IŞİD’in yapısı ve görüşleri hakkında neler söyleyebilirsiniz
IŞİD, 2004 yılında Irak’ta işgal sonrası kurulan, önce ABD askerleriyle bir savaşa giren ve daha sonrasında Suriye’de adını duymaya başladığımız bir yapı. Önceleri El Kaide ile birlikte çalışan, Zevahiri’nin “bizi Suriye’de Nusra temsil ediyor” açıklamasının ardından Kaide’den kopmuş olan bir örgüt. Suriye’de Esed güçleriyle ve muhalefet ile savaştı. Rakka bölgesinde kontrolü ele geçirdi. Suriye muhalefeti tarafından Esed’e hizmet etmekle suçlandı, akabinde siyasî analistler IŞİD’i İran’ın kurdurttuğunu ortaya attı. Daha sonrasında adını dünyaya Musul’da duyurdu. Musul’u ele geçirdi, Irak ordusuna ait teçhizatları ele geçirdi. Malikî’yi tehdit eder duruma geldi ve Irak’ta hükümet değişikliği oldu. Tabiî ki, “İran kurdu deniliyor; ama bunlar İran karşıtı bir örgüt, Şiilere karşılar neden bu kadar güçlenmesine müsaade edilsin?” sorusu çokça soruldu. Belki de bir Amerikan veya İngiliz projesiydi; ama bu örgütler homojen yapıda olmadığı için bir süre sonra taşeronluğunu yaptıkları devletlere silahlarını çevirebilirler.

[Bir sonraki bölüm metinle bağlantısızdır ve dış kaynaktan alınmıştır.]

-- ==== Sys2Proof/WellFormed.lean ====
section
/-! DEFINITION. Which instructions are well formed. Register numbers and word indexes are well formed by their types; the one
row whose operand the table restricts is the classifier's catch-all, "any other" Ethertype (30_encoding.md rule R114). -/

namespace Sys2Proof

/-- The catch-all row stands for an Ethertype that no earlier row takes (30_encoding.md rule R114, first matching row wins). -/
def Instr.wellFormed : Instr → Bool
  | .classifyUnknown e => e != 0x0800#16 && e != 0x0806#16 && e != 0x86DD#16
  | _ => true

/-- The parameter values 00_scope.md rule R11 admits. -/
def Config.wellFormed (c : Config) : Bool :=
  decide (1 ≤ c.ringDepth ∧ c.ringDepth ≤ 8)

end Sys2Proof
end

IŞİD’in kendi gündemi var mı; yoksa birilerinin amaçları doğrultusunda mı hareket ediyor?
Kendi gündemi var. Temel sıkıntı şu, IŞİD’le ilgili yapılan analizlerde ve yapılacak olan operasyonlarda IŞİD’in hafife alınmaya devam edilmesi. Bugüne kadar bu yapıldı. Taşeron denildi. İslâmcı örgütlerin tamamının İslâm coğrafyasında faaliyet gösterdiğini görürsünüz. İslâm coğrafyasında bir İslâm devleti kurma çabaları var. Bu da İslamofobinin Avrupa’da hortlamasına sebep oluyor. IŞİD’in kendi gündemi var ve IŞİD’i anlamak için iyi takip etmek gerekiyor. IŞİD öyle bir örgüt ki gazeteciler El-Kaide’nin kamplarına bile girmişlerdir; ama IŞİD’in kamplarına giremezler. Girerlerse akıbetlerinin ne olduğunu gördük. Bir devlet mantığıyla hareket ediyor ve bir devlet kurma iddiası var. IŞİD’in kendi medyası da var. Departmanları, bakanlıkları var belki de…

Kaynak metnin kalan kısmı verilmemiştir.